Hey – you’re the career rep – stop reading this and help me find me a summer job.
All right, as I feverishly work to field an intramural basketball team from my section, I have found that most people I ask would rather get another flu shot than join the team. I suspect one of two things. Either Section F does not want to join because we amassed just two wins between our football and soccer teams, or more likely, this is a school-wide motivation problem that requires immediate resolve on our parts. I have really been thinking about it – and I think I have found some fail-safe responses to the numerous excuses you will no doubt encounter.
I don’t play basketball – I’m terrible.
The trick here is to take this person out in the hall and ask them to point out all of the 7’2″ players walking around that they will likely have to play against. Most probably they will instead see me on my tiptoes trying to get the mail out of my box and of course dropping it all over the floor. My 170 pounds of uncoordination will certainly settle their nerves. They may even realize that the majority of us at HBS are not on a basketball scholarship.
I want to see that consulting company presentation.
This one is easy. Just jump on the career web site and show them that the company will do the same brief Wednesday at lunch, again Thursday afternoon, on Saturday at wine tasting, at next week’s practice case interview workshop, at the consulting career fair, on every trek, at Cyberposium, and at an expensive French restaurant in Boston. No doubt during one of those events, your section won’t have a game or practice scheduled.
I need to study.
Come on. Statistically there is a 1.18% chance that you will be cold called, a 50% chance that you will be able to take a wild guess that will satisfy the prof, and a 4.2% chance that the guy at the end of the row will raise his hand and bail you out.
I might be there.
Caution. This is code for “I won’t be there, but I want to you to stop bugging me.” I have found that guilt trips work best here. Like – “you’re a life saver, now we won’t have to forfeit.” That sense of duty that got them to HBS will force them to lace up the high tops.
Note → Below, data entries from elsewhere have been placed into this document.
-- ==== Sys2Proof/Machine/Core.lean ====
section
/-! DEFINITION. The machine as the host runs it (Host/Core.lean). -/

def Sys2Proof.core : Host.Core :=
  { State := Sys2Proof.Machine.State
    Fault := Sys2Proof.Machine.Fault
    Refusal := Sys2Proof.Machine.Refusal
    step := Sys2Proof.Machine.step
    reset := Sys2Proof.Machine.State.reset }
end

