/-- For any 1 to 9 bytes: past the capacity the builder returns CapacityFault and the state is unchanged; else it
returns Appended, the bytes stand at PLEN on in order, PLEN is k higher, every other byte of PROG reads as before,
and PC, EXITF, STATUS, SP, the stack, MEM and the capacities are unchanged. Formalises R142. -/
def Obligations.AppendIsAllOrNothing : Prop :=
  ∀ (s : State) (bs : List Byte), 1 ≤ bs.length → bs.length ≤ 9 →
    (s.params.progCap.toNat < s.plen.toNat + bs.length → s.append bs = (.capacityFault, s))
    ∧ (s.plen.toNat + bs.length ≤ s.params.progCap.toNat → ∃ t, s.append bs = (.appended, t)
        ∧ t.plen.toNat = s.plen.toNat + bs.length
        ∧ (∀ k, (h : k < bs.length) → t.prog.read (s.plen.toNat + k) = bs[k])
        ∧ SameOutside s.prog t.prog s.plen.toNat bs.length
        ∧ t = { s with prog := t.prog, plen := t.plen })

/-- pushBool appends 10 01 or 10 00; the ten other literal builders their opcode byte and the value's bytes, most
significant first; push(opcode) one byte, push(opcode, type) the opcode and the Type id, neither checked; pushJMP 60
and the two bytes of the target, not range-checked. Each returns what Append returns. Formalises R131, R132, R133. -/
def Obligations.BuildersAppendTheirBytes : Prop :=
  (∀ (s : State) (v : Bool), Command.run (.pushBool v) s = appendReply s [0x10, if v then 0x01 else 0x00])
  ∧ (∀ (s : State) (v : BitVec 8), Command.run (.pushU8 v) s = appendReply s (0x11 ::
      [BitVec.ofNat 8 v.toNat]))
  ∧ (∀ (s : State) (v : BitVec 16), Command.run (.pushU16 v) s = appendReply s (0x12 ::
      [BitVec.ofNat 8 (v.toNat / 256), BitVec.ofNat 8 v.toNat]))
  ∧ (∀ (s : State) (v : BitVec 32), Command.run (.pushU32 v) s = appendReply s (0x13 ::
      [BitVec.ofNat 8 (v.toNat / 16777216), BitVec.ofNat 8 (v.toNat / 65536), BitVec.ofNat 8 (v.toNat / 256), BitVec.ofNat 8 v.toNat]))
  ∧ (∀ (s : State) (v : BitVec 64), Command.run (.pushU64 v) s = appendReply s (0x14 ::
      [BitVec.ofNat 8 (v.toNat / 72057594037927936), BitVec.ofNat 8 (v.toNat / 281474976710656), BitVec.ofNat 8 (v.toNat / 1099511627776), BitVec.ofNat 8 (v.toNat / 4294967296), BitVec.ofNat 8 (v.toNat / 16777216), BitVec.ofNat 8 (v.toNat / 65536), BitVec.ofNat 8 (v.toNat / 256), BitVec.ofNat 8 v.toNat]))
  ∧ (∀ (s : State) (v : BitVec 8), Command.run (.pushS8 v) s = appendReply s (0x15 ::
      [BitVec.ofNat 8 v.toNat]))
  ∧ (∀ (s : State) (v : BitVec 16), Command.run (.pushS16 v) s = appendReply s (0x16 ::
      [BitVec.ofNat 8 (v.toNat / 256), BitVec.ofNat 8 v.toNat]))
  ∧ (∀ (s : State) (v : BitVec 32), Command.run (.pushS32 v) s = appendReply s (0x17 ::
      [BitVec.ofNat 8 (v.toNat / 16777216), BitVec.ofNat 8 (v.toNat / 65536), BitVec.ofNat 8 (v.toNat / 256), BitVec.ofNat 8 v.toNat]))
  ∧ (∀ (s : State) (v : BitVec 64), Command.run (.pushS64 v) s = appendReply s (0x18 ::
      [BitVec.ofNat 8 (v.toNat / 72057594037927936), BitVec.ofNat 8 (v.toNat / 281474976710656), BitVec.ofNat 8 (v.toNat / 1099511627776), BitVec.ofNat 8 (v.toNat / 4294967296), BitVec.ofNat 8 (v.toNat / 16777216), BitVec.ofNat 8 (v.toNat / 65536), BitVec.ofNat 8 (v.toNat / 256), BitVec.ofNat 8 v.toNat]))
  ∧ (∀ (s : State) (v : BitVec 32), Command.run (.pushF32 v) s = appendReply s (0x19 ::
      [BitVec.ofNat 8 (v.toNat / 16777216), BitVec.ofNat 8 (v.toNat / 65536), BitVec.ofNat 8 (v.toNat / 256), BitVec.ofNat 8 v.toNat]))
  ∧ (∀ (s : State) (v : BitVec 64), Command.run (.pushF64 v) s = appendReply s (0x1A ::
      [BitVec.ofNat 8 (v.toNat / 72057594037927936), BitVec.ofNat 8 (v.toNat / 281474976710656), BitVec.ofNat 8 (v.toNat / 1099511627776), BitVec.ofNat 8 (v.toNat / 4294967296), BitVec.ofNat 8 (v.toNat / 16777216), BitVec.ofNat 8 (v.toNat / 65536), BitVec.ofNat 8 (v.toNat / 256), BitVec.ofNat 8 v.toNat]))
  ∧ (∀ (s : State) (op : Byte), Command.run (.push op) s = appendReply s [op])
  ∧ (∀ (s : State) (op : Byte) (t : Ty), Command.run (.pushTyped op t) s = appendReply s [op,
      match t with
      | .bool => 0x00 | .u8 => 0x01 | .u16 => 0x02 | .u32 => 0x03 | .u64 => 0x04 | .s8 => 0x05 | .s16 => 0x06
      | .s32 => 0x07 | .s64 => 0x08 | .f32 => 0x09 | .f64 => 0x0A])
  ∧ (∀ (s : State) (target : Word16), Command.run (.pushJmp target) s
      = appendReply s [0x60, BitVec.ofNat 8 (target.toNat / 256), BitVec.ofNat 8 target.toNat])

/-- getLine returns PC; finished returns whether PC is at or above PLEN or EXITF is set, which in a state that meets the
invariant is PC equal to PLEN or EXITF set; neither, nor printOpcodeAt nor a name lookup, changes the state.
Formalises R134, R135, R141. -/
def Obligations.QueriesAnswerAndChangeNothing : Prop :=
  ∀ s : State, Command.run .getLine s = (.line s.pc, s)
    ∧ Command.run .finished s = (.truth (decide (s.plen.toNat ≤ s.pc.toNat ∨ s.exitf = true)), s)
    ∧ (s.wf = true → (s.finished = true ↔ s.pc = s.plen ∨ s.exitf = true))
    ∧ (∀ a, (Command.run (.printOpcodeAt a) s).2 = s) ∧ (∀ op, (Command.run (.opcodeName op) s).2 = s)
    ∧ (∀ st, (Command.run (.statusName st) s).2 = s)

/-- For each of the eleven Types, where the top width(T) bytes hold v: read<T> returns v as an unsigned number, as two's
complement, as the float's pattern, or as whether it is not zero; in every state, with too few bytes too (the value
is then unspecified), the state is unchanged. Formalises R138. -/
def Obligations.ReadReturnsTheTopAsItsType : Prop :=
  ∀ (s : State) (draw : Nat), (∀ t : Ty, (Command.run (.read t draw) s).2 = s)
    ∧ (∀ v : BitVec 8, 1 ≤ s.sp.toNat → HoldsBE s.stack (s.sp.toNat - 1) 1 v.toNat →
      Command.run (.read .bool draw) s = (.value (.boolean (decide (v ≠ 0))), s))
    ∧ (∀ v : BitVec 8, 1 ≤ s.sp.toNat → HoldsBE s.stack (s.sp.toNat - 1) 1 v.toNat →
      Command.run (.read .u8 draw) s = (.value (.unsigned v.toNat), s))
    ∧ (∀ v : BitVec 16, 2 ≤ s.sp.toNat → HoldsBE s.stack (s.sp.toNat - 2) 2 v.toNat →
      Command.run (.read .u16 draw) s = (.value (.unsigned v.toNat), s))
    ∧ (∀ v : BitVec 32, 4 ≤ s.sp.toNat → HoldsBE s.stack (s.sp.toNat - 4) 4 v.toNat →
      Command.run (.read .u32 draw) s = (.value (.unsigned v.toNat), s))
    ∧ (∀ v : BitVec 64, 8 ≤ s.sp.toNat → HoldsBE s.stack (s.sp.toNat - 8) 8 v.toNat →
      Command.run (.read .u64 draw) s = (.value (.unsigned v.toNat), s))
    ∧ (∀ v : BitVec 8, 1 ≤ s.sp.toNat → HoldsBE s.stack (s.sp.toNat - 1) 1 v.toNat →
      Command.run (.read .s8 draw) s = (.value (.signed v.toInt), s))
    ∧ (∀ v : BitVec 16, 2 ≤ s.sp.toNat → HoldsBE s.stack (s.sp.toNat - 2) 2 v.toNat →
      Command.run (.read .s16 draw) s = (.value (.signed v.toInt), s))
    ∧ (∀ v : BitVec 32, 4 ≤ s.sp.toNat → HoldsBE s.stack (s.sp.toNat - 4) 4 v.toNat →
      Command.run (.read .s32 draw) s = (.value (.signed v.toInt), s))
    ∧ (∀ v : BitVec 64, 8 ≤ s.sp.toNat → HoldsBE s.stack (s.sp.toNat - 8) 8 v.toNat →
      Command.run (.read .s64 draw) s = (.value (.signed v.toInt), s))
    ∧ (∀ v : BitVec 32, 4 ≤ s.sp.toNat → HoldsBE s.stack (s.sp.toNat - 4) 4 v.toNat →
      Command.run (.read .f32 draw) s = (.value (.binary32 v), s))
    ∧ (∀ v : BitVec 64, 8 ≤ s.sp.toNat → HoldsBE s.stack (s.sp.toNat - 8) 8 v.toNat →
      Command.run (.read .f64 draw) s = (.value (.binary64 v), s))

/-- If cleanRun with some fuel ends with a status in a state, there is a number of steps from 1 to the fuel that leads
to that state, with that status, not Success, while every fewer steps (at least one) lead to a state with status
Success; if it does not end, that many steps lead to its state and every one of them gave Success. (R137 gives
cleanRun no bound: the fuel, and so the clause on a cleanRun that does not end, is the model's choice, log entry
10.) Rests on 48_host_operations.md section 2. -/
def Obligations.CleanRunIsStepsUntilNotSuccess : Prop :=
  ∀ (fuel : Nat) (s : State),
    (∀ st t, State.cleanRun fuel s = (some st, t) →
      st ≠ .success ∧ t.status = st ∧ ∃ n, 1 ≤ n ∧ n ≤ fuel ∧ runSteps n s = .next t
        ∧ ∀ m, 1 ≤ m → m < n → ∃ u, runSteps m s = .next u ∧ u.status = .success)
    ∧ (∀ t, State.cleanRun fuel s = (none, t) → runSteps fuel s = .next t
        ∧ ∀ m, 1 ≤ m → m ≤ fuel → ∃ u, runSteps m s = .next u ∧ u.status = .success)

/-- For every instruction, in a state with STATUS Success and PC equal to PLEN (the empty program after reset is one):
if its bytes fit, appending them returns Appended and the next step is exec of that instruction. Rests on
20_memory.md section 7; 48_host_operations.md section 1. -/
def Obligations.AppendedInstructionIsTheNextToRun : Prop :=
  ∀ (s : State) (i : Instr), s.status = .success → s.pc = s.plen →
    s.plen.toNat + (encode i).length ≤ s.params.progCap.toNat →
    ∃ t, s.append (encode i) = (.appended, t) ∧ step t = exec i t
end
I like to sleep after class.
OK, if they have not mastered the art of sleeping with their eyes wide open during class, you don’t want them on the team anyway.
If none of this works, remind them of these things:
oAthletic teams create strong bonds and are a great outlet to interact with classmates.
o Intramurals are a fun way to get some exercise.
o Expectations are low and like the classroom, intramurals are a no-risk environment.
oJesse Jumpshot makes $3MM doing this stuff.
I’ll see you all on the courts. If you can’t find me, I’ll be the one missing that lay-up on the wide-open breakaway.